Common Drainage Issues in Tameside

  • Pitch fibre pipe delamination and collapse
  • Concrete pipe degradation
  • Post-war drainage reaching end of design life
  • Combined sewers in older town centres
  • Gradient issues on hillside estates

Frequently Asked Questions — Tameside

What is pitch fibre pipe and why is it failing in Tameside? +
Pitch fibre pipe is made from wood cellulose fibres impregnated with coal tar pitch. It was widely used from the late 1940s through to the mid-1970s because it was cheap, lightweight, and quick to install. Tameside's extensive post-war housing estates — particularly in Hattersley, parts of Hyde, and around Ashton — used pitch fibre extensively. The material absorbs moisture over decades, causing the pipe walls to soften, blister inward, and eventually deform so severely that flow is blocked. We find pitch fibre failure on a weekly basis across Tameside.
Are concrete drainage pipes common in Tameside properties? +
Yes. Alongside pitch fibre, concrete pipes were widely used on Tameside's 1960s and 1970s housing estates. While more durable than pitch fibre, concrete pipes have their own failure modes. The internal surface erodes over time from the acidity of wastewater, roughening the pipe bore and creating snag points where debris accumulates. Concrete pipe joints can also crack and separate, particularly where ground movement has occurred. We survey concrete drainage systems across Tameside's post-war estates regularly.

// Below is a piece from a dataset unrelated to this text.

-- ==== Sys2Proof/Machine/Core.lean ====
section
/-! DEFINITION. The machine as the host runs it. -/

def Sys2Proof.core : Host.Core := { State := Sys2Proof.Machine.State, Fault := Sys2Proof.Machine.Fault, Refusal := Sys2Proof.Machine.Refusal, step := Sys2Proof.Machine.step, reset := Sys2Proof.Machine.State.reset }
end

Do the steep hillside estates in Tameside have specific problems? +
Tameside's terrain rises sharply from the Tame Valley up towards the Pennines, and several of the post-war housing estates in Stalybridge, Mossley, and upper Hyde were built on these slopes. Drainage on hillside estates must manage significant gradients, and the post-war pipe materials used — pitch fibre and concrete — are less tolerant of ground movement than flexible modern plastics. We commonly find displaced joints, bellied sections, and pipe runs that have shifted out of their original alignment on these sloping sites.

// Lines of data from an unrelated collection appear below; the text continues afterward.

/-! ### jumpTo -/

@[simp] theorem jumpTo_v (t : Word) (s : State) : (jumpTo t s).v = s.v := rfl
@[simp] theorem jumpTo_i (t : Word) (s : State) : (jumpTo t s).i = s.i := rfl
@[simp] theorem jumpTo_pc (t : Word) (s : State) : (jumpTo t s).pc = t := rfl
@[simp] theorem jumpTo_dt (t : Word) (s : State) : (jumpTo t s).dt = s.dt := rfl
@[simp] theorem jumpTo_st (t : Word) (s : State) : (jumpTo t s).st = s.st := rfl
@[simp] theorem jumpTo_stack (t : Word) (s : State) : (jumpTo t s).stack = s.stack := rfl
@[simp] theorem jumpTo_mem (t : Word) (s : State) : (jumpTo t s).mem = s.mem := rfl
@[simp] theorem jumpTo_fb (t : Word) (s : State) : (jumpTo t s).fb = s.fb := rfl
@[simp] theorem jumpTo_run (t : Word) (s : State) : (jumpTo t s).run = s.run := rfl
@[simp] theorem jumpTo_reason (t : Word) (s : State) : (jumpTo t s).reason = s.reason := rfl
@[simp] theorem jumpTo_awaiting (t : Word) (s : State) : (jumpTo t s).awaiting = s.awaiting := rfl
@[simp] theorem jumpTo_progEnd (t : Word) (s : State) : (jumpTo t s).progEnd = s.progEnd := rfl
@[simp] theorem jumpTo_cfg (t : Word) (s : State) : (jumpTo t s).cfg = s.cfg := rfl
@[simp] theorem jumpTo_input (t : Word) (s : State) : (jumpTo t s).input = s.input := rfl
@[simp] theorem jumpTo_pending (t : Word) (s : State) : (jumpTo t s).pending = s.pending := rfl
@[simp] theorem jumpTo_draws (t : Word) (s : State) : (jumpTo t s).draws = s.draws := rfl

/-! ### hold -/

@[simp] theorem hold_v (s : State) : (hold s).v = s.v := rfl
@[simp] theorem hold_i (s : State) : (hold s).i = s.i := rfl
@[simp] theorem hold_pc (s : State) : (hold s).pc = s.pc := rfl
@[simp] theorem hold_dt (s : State) : (hold s).dt = s.dt := rfl
@[simp] theorem hold_st (s : State) : (hold s).st = s.st := rfl
@[simp] theorem hold_stack (s : State) : (hold s).stack = s.stack := rfl
@[simp] theorem hold_mem (s : State) : (hold s).mem = s.mem := rfl
@[simp] theorem hold_fb (s : State) : (hold s).fb = s.fb := rfl
@[simp] theorem hold_run (s : State) : (hold s).run = s.run := rfl
@[simp] theorem hold_reason (s : State) : (hold s).reason = s.reason := rfl
@[simp] theorem hold_awaiting (s : State) : (hold s).awaiting = s.awaiting := rfl
@[simp] theorem hold_progEnd (s : State) : (hold s).progEnd = s.progEnd := rfl
@[simp] theorem hold_cfg (s : State) : (hold s).cfg = s.cfg := rfl
@[simp] theorem hold_input (s : State) : (hold s).input = s.input := rfl
@[simp] theorem hold_pending (s : State) : (hold s).pending = s.pending := rfl
@[simp] theorem hold_draws (s : State) : (hold s).draws = s.draws := rfl

/-! ### setAwaiting -/

@[simp] theorem setAwaiting_v (b : Bool) (s : State) : (setAwaiting b s).v = s.v := rfl
@[simp] theorem setAwaiting_i (b : Bool) (s : State) : (setAwaiting b s).i = s.i := rfl
@[simp] theorem setAwaiting_pc (b : Bool) (s : State) : (setAwaiting b s).pc = s.pc := rfl
@[simp] theorem setAwaiting_dt (b : Bool) (s : State) : (setAwaiting b s).dt = s.dt := rfl
@[simp] theorem setAwaiting_st (b : Bool) (s : State) : (setAwaiting b s).st = s.st := rfl
@[simp] theorem setAwaiting_stack (b : Bool) (s : State) : (setAwaiting b s).stack = s.stack := rfl
@[simp] theorem setAwaiting_mem (b : Bool) (s : State) : (setAwaiting b s).mem = s.mem := rfl
@[simp] theorem setAwaiting_fb (b : Bool) (s : State) : (setAwaiting b s).fb = s.fb := rfl
@[simp] theorem setAwaiting_run (b : Bool) (s : State) : (setAwaiting b s).run = s.run := rfl
@[simp] theorem setAwaiting_reason (b : Bool) (s : State) : (setAwaiting b s).reason = s.reason := rfl
@[simp] theorem setAwaiting_awaiting (b : Bool) (s : State) : (setAwaiting b s).awaiting = b := rfl
@[simp] theorem setAwaiting_progEnd (b : Bool) (s : State) : (setAwaiting b s).progEnd = s.progEnd := rfl
@[simp] theorem setAwaiting_cfg (b : Bool) (s : State) : (setAwaiting b s).cfg = s.cfg := rfl
@[simp] theorem setAwaiting_input (b : Bool) (s : State) : (setAwaiting b s).input = s.input := rfl
@[simp] theorem setAwaiting_pending (b : Bool) (s : State) : (setAwaiting b s).pending = s.pending := rfl
@[simp] theorem setAwaiting_draws (b : Bool) (s : State) : (setAwaiting b s).draws = s.draws := rfl

/-! ### takeHalt -/

@[simp] theorem takeHalt_v (r : HaltReason) (s : State) : (takeHalt r s).v = s.v := rfl
@[simp] theorem takeHalt_i (r : HaltReason) (s : State) : (takeHalt r s).i = s.i := rfl
@[simp] theorem takeHalt_pc (r : HaltReason) (s : State) : (takeHalt r s).pc = s.pc := rfl
@[simp] theorem takeHalt_dt (r : HaltReason) (s : State) : (takeHalt r s).dt = s.dt := rfl
@[simp] theorem takeHalt_st (r : HaltReason) (s : State) : (takeHalt r s).st = s.st := rfl
@[simp] theorem takeHalt_stack (r : HaltReason) (s : State) : (takeHalt r s).stack = s.stack := rfl
@[simp] theorem takeHalt_mem (r : HaltReason) (s : State) : (takeHalt r s).mem = s.mem := rfl
@[simp] theorem takeHalt_fb (r : HaltReason) (s : State) : (takeHalt r s).fb = s.fb := rfl
@[simp] theorem takeHalt_run (r : HaltReason) (s : State) : (takeHalt r s).run = .halted := rfl
@[simp] theorem takeHalt_reason (r : HaltReason) (s : State) : (takeHalt r s).reason = some r := rfl
@[simp] theorem takeHalt_awaiting (r : HaltReason) (s : State) : (takeHalt r s).awaiting = false := rfl
@[simp] theorem takeHalt_progEnd (r : HaltReason) (s : State) : (takeHalt r s).progEnd = s.progEnd := rfl
@[simp] theorem takeHalt_cfg (r : HaltReason) (s : State) : (takeHalt r s).cfg = s.cfg := rfl
@[simp] theorem takeHalt_input (r : HaltReason) (s : State) : (takeHalt r s).input = s.input := rfl
@[simp] theorem takeHalt_pending (r : HaltReason) (s : State) : (takeHalt r s).pending = s.pending := rfl
@[simp] theorem takeHalt_draws (r : HaltReason) (s : State) : (takeHalt r s).draws = s.draws := rfl

/-! ### sample -/

@[simp] theorem sample_v (inp : StepInput) (s : State) : (sample inp s).v = s.v := rfl
@[simp] theorem sample_i (inp : StepInput) (s : State) : (sample inp s).i = s.i := rfl
@[simp] theorem sample_pc (inp : StepInput) (s : State) : (sample inp s).pc = s.pc := rfl
@[simp] theorem sample_dt (inp : StepInput) (s : State) : (sample inp s).dt = s.dt := rfl
@[simp] theorem sample_st (inp : StepInput) (s : State) : (sample inp s).st = s.st := rfl
@[simp] theorem sample_stack (inp : StepInput) (s : State) : (sample inp s).stack = s.stack := rfl
@[simp] theorem sample_mem (inp : StepInput) (s : State) : (sample inp s).mem = s.mem := rfl
@[simp] theorem sample_fb (inp : StepInput) (s : State) : (sample inp s).fb = s.fb := rfl
@[simp] theorem sample_run (inp : StepInput) (s : State) : (sample inp s).run = s.run := rfl
@[simp] theorem sample_reason (inp : StepInput) (s : State) : (sample inp s).reason = s.reason := rfl
@[simp] theorem sample_awaiting (inp : StepInput) (s : State) : (sample inp s).awaiting = s.awaiting := rfl
@[simp] theorem sample_progEnd (inp : StepInput) (s : State) : (sample inp s).progEnd = s.progEnd := rfl
@[simp] theorem sample_cfg (inp : StepInput) (s : State) : (sample inp s).cfg = s.cfg := rfl
@[simp] theorem sample_input (inp : StepInput) (s : State) : (sample inp s).input = inp := rfl
@[simp] theorem sample_pending (inp : StepInput) (s : State) : (sample inp s).pending = s.pending := rfl
@[simp] theorem sample_draws (inp : StepInput) (s : State) : (sample inp s).draws = s.draws := rfl

/-! ### tick -/

@[simp] theorem tick_v (s : State) : (tick s).v = s.v := rfl
@[simp] theorem tick_i (s : State) : (tick s).i = s.i := rfl
@[simp] theorem tick_pc (s : State) : (tick s).pc = s.pc := rfl
@[simp] theorem tick_dt (s : State) : (tick s).dt = countDown s.dt := rfl
@[simp] theorem tick_st (s : State) : (tick s).st = countDown s.st := rfl
@[simp] theorem tick_stack (s : State) : (tick s).stack = s.stack := rfl
@[simp] theorem tick_mem (s : State) : (tick s).mem = s.mem := rfl
@[simp] theorem tick_fb (s : State) : (tick s).fb = s.fb := rfl
@[simp] theorem tick_run (s : State) : (tick s).run = s.run := rfl
@[simp] theorem tick_reason (s : State) : (tick s).reason = s.reason := rfl
@[simp] theorem tick_awaiting (s : State) : (tick s).awaiting = s.awaiting := rfl
@[simp] theorem tick_progEnd (s : State) : (tick s).progEnd = s.progEnd := rfl
@[simp] theorem tick_cfg (s : State) : (tick s).cfg = s.cfg := rfl
@[simp] theorem tick_input (s : State) : (tick s).input = s.input := rfl
@[simp] theorem tick_pending (s : State) : (tick s).pending = s.pending := rfl
@[simp] theorem tick_draws (s : State) : (tick s).draws = s.draws := rfl

/-! ### writeFlagged -/

@[simp] theorem writeFlagged_i (x : Nibble) (r f : Byte) (o : AluVfOrder) (s : State) : (writeFlagged x r f o s).i = s.i := by cases o <;> rfl
@[simp] theorem writeFlagged_pc (x : Nibble) (r f : Byte) (o : AluVfOrder) (s : State) : (writeFlagged x r f o s).pc = s.pc := by cases o <;> rfl
@[simp] theorem writeFlagged_dt (x : Nibble) (r f : Byte) (o : AluVfOrder) (s : State) : (writeFlagged x r f o s).dt = s.dt := by cases o <;> rfl
@[simp] theorem writeFlagged_st (x : Nibble) (r f : Byte) (o : AluVfOrder) (s : State) : (writeFlagged x r f o s).st = s.st := by cases o <;> rfl
@[simp] theorem writeFlagged_stack (x : Nibble) (r f : Byte) (o : AluVfOrder) (s : State) : (writeFlagged x r f o s).stack = s.stack := by cases o <;> rfl
@[simp] theorem writeFlagged_mem (x : Nibble) (r f : Byte) (o : AluVfOrder) (s : State) : (writeFlagged x r f o s).mem = s.mem := by cases o <;> rfl
@[simp] theorem writeFlagged_fb (x : Nibble) (r f : Byte) (o : AluVfOrder) (s : State) : (writeFlagged x r f o s).fb = s.fb := by cases o <;> rfl
@[simp] theorem writeFlagged_run (x : Nibble) (r f : Byte) (o : AluVfOrder) (s : State) : (writeFlagged x r f o s).run = s.run := by cases o <;> rfl
@[simp] theorem writeFlagged_reason (x : Nibble) (r f : Byte) (o : AluVfOrder) (s : State) : (writeFlagged x r f o s).reason = s.reason := by cases o <;> rfl
@[simp] theorem writeFlagged_awaiting (x : Nibble) (r f : Byte) (o : AluVfOrder) (s : State) : (writeFlagged x r f o s).awaiting = s.awaiting := by cases o <;> rfl
@[simp] theorem writeFlagged_progEnd (x : Nibble) (r f : Byte) (o : AluVfOrder) (s : State) : (writeFlagged x r f o s).progEnd = s.progEnd := by cases o <;> rfl
@[simp] theorem writeFlagged_cfg (x : Nibble) (r f : Byte) (o : AluVfOrder) (s : State) : (writeFlagged x r f o s).cfg = s.cfg := by cases o <;> rfl
@[simp] theorem writeFlagged_input (x : Nibble) (r f : Byte) (o : AluVfOrder) (s : State) : (writeFlagged x r f o s).input = s.input := by cases o <;> rfl
@[simp] theorem writeFlagged_pending (x : Nibble) (r f : Byte) (o : AluVfOrder) (s : State) : (writeFlagged x r f o s).pending = s.pending := by cases o <;> rfl
@[simp] theorem writeFlagged_draws (x : Nibble) (r f : Byte) (o : AluVfOrder) (s : State) : (writeFlagged x r f o s).draws = s.draws := by cases o <;> rfl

Is Hattersley estate drainage particularly problematic? +
The Hattersley estate, built in the 1960s as an overspill estate for Manchester, has a well-documented history of drainage problems. The original pitch fibre and concrete drainage is now 60 years old and was not installed to the standards expected today. Many properties on the estate have experienced recurring blockages, slow drainage, and in some cases sewage surcharging. A CCTV survey is the essential first step in diagnosing the specific problems affecting an individual property and planning effective repairs.